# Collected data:
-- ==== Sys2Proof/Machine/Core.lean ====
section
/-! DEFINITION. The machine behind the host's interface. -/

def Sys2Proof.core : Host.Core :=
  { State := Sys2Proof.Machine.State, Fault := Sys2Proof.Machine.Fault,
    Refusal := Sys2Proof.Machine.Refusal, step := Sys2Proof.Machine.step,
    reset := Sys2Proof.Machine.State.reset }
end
...
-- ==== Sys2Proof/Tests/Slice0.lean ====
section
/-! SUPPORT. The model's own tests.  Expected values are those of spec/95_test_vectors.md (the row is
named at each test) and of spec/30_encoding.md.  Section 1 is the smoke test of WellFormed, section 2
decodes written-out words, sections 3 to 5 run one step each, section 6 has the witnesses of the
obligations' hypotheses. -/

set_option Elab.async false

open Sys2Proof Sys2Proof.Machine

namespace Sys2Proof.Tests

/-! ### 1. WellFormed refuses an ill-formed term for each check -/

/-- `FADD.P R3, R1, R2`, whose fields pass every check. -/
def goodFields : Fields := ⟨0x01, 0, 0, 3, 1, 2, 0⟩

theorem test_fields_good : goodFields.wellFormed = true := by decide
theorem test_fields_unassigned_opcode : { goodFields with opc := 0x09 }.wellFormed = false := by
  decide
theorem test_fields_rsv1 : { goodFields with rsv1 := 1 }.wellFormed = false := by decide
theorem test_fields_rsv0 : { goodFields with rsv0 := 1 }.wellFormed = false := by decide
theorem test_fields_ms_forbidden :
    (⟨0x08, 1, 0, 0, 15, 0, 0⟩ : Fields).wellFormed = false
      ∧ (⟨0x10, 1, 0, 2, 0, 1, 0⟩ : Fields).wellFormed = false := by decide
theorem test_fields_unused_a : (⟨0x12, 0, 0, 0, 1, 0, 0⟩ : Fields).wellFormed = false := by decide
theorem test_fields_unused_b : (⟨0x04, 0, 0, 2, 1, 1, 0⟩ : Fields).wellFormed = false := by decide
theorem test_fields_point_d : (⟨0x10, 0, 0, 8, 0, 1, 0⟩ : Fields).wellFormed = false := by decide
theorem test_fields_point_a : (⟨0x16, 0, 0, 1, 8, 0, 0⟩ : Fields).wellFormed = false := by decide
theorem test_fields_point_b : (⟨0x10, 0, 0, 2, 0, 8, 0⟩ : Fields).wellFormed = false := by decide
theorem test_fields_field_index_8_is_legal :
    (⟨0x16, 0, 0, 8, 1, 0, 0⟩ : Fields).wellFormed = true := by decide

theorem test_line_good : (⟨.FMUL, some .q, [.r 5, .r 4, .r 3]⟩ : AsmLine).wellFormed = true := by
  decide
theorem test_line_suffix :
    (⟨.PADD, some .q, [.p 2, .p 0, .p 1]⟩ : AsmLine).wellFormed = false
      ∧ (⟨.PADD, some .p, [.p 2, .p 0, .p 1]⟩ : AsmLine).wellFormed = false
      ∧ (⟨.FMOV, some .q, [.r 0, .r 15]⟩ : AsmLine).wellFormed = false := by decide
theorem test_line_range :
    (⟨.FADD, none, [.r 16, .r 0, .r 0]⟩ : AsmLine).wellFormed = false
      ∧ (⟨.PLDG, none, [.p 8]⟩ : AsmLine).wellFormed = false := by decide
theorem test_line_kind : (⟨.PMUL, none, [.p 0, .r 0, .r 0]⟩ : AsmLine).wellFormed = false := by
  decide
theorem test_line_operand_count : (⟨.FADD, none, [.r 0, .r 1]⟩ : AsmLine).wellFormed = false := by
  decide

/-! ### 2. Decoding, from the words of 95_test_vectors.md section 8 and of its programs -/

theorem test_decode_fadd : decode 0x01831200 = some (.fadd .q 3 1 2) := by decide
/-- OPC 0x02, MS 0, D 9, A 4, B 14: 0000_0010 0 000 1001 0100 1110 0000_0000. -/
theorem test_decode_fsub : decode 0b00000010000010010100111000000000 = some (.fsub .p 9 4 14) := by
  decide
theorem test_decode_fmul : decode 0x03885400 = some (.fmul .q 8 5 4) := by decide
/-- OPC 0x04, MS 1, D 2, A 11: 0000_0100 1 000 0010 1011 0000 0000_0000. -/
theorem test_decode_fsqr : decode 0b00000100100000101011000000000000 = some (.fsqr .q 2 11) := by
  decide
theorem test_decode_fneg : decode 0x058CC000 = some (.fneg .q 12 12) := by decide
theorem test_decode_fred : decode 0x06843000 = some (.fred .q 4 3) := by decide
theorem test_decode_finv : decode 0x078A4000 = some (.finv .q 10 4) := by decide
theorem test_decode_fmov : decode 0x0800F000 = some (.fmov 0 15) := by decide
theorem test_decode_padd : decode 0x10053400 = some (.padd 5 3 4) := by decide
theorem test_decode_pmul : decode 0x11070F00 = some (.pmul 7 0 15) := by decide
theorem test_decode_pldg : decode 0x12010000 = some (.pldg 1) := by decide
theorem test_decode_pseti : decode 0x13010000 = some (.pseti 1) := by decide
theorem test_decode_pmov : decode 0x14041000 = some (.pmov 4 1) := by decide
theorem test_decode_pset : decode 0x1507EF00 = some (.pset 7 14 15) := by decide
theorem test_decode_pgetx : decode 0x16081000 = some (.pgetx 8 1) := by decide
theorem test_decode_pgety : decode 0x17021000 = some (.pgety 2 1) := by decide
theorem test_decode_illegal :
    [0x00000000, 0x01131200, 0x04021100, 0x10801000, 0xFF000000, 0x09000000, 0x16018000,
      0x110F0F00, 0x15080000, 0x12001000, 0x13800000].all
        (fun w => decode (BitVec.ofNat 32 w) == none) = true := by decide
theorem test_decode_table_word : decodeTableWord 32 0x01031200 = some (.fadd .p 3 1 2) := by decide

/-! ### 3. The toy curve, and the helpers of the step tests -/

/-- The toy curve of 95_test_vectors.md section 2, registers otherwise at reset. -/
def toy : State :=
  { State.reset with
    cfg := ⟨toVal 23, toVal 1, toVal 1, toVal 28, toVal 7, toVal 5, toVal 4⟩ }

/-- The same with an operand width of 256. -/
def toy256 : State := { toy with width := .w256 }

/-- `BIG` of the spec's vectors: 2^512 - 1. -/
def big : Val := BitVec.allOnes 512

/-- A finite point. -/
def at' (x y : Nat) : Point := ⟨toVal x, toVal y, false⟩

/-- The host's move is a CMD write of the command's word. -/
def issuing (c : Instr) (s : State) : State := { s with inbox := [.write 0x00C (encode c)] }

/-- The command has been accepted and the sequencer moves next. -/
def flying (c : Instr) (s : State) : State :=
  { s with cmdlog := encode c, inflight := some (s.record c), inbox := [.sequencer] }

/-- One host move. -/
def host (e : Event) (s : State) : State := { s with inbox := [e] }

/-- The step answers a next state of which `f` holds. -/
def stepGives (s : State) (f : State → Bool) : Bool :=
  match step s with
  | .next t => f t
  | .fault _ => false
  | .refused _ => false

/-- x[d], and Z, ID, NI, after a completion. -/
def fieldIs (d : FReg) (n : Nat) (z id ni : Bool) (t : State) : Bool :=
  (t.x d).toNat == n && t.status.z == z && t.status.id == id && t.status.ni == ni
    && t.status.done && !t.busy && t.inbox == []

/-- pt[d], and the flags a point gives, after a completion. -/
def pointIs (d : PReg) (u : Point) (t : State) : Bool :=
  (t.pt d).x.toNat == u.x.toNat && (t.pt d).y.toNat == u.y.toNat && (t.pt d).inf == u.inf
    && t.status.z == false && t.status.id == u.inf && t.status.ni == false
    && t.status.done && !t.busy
==
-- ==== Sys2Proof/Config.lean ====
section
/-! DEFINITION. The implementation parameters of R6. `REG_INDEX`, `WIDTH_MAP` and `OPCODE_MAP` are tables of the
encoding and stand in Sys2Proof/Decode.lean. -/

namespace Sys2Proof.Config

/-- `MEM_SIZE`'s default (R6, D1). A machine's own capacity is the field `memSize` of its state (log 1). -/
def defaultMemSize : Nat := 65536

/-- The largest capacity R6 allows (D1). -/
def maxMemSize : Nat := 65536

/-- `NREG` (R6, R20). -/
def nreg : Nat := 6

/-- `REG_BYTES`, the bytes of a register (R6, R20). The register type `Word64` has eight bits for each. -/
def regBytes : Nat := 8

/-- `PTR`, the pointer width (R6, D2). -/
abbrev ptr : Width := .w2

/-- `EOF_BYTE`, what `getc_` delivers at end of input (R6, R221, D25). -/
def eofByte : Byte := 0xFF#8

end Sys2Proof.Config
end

# Work instructions:
Wherever the word "Config" appears in a line of the data, copy that line.

# Exercise result:
-- ==== Sys2Proof/Config.lean ====
namespace Sys2Proof.Config
end Sys2Proof.Config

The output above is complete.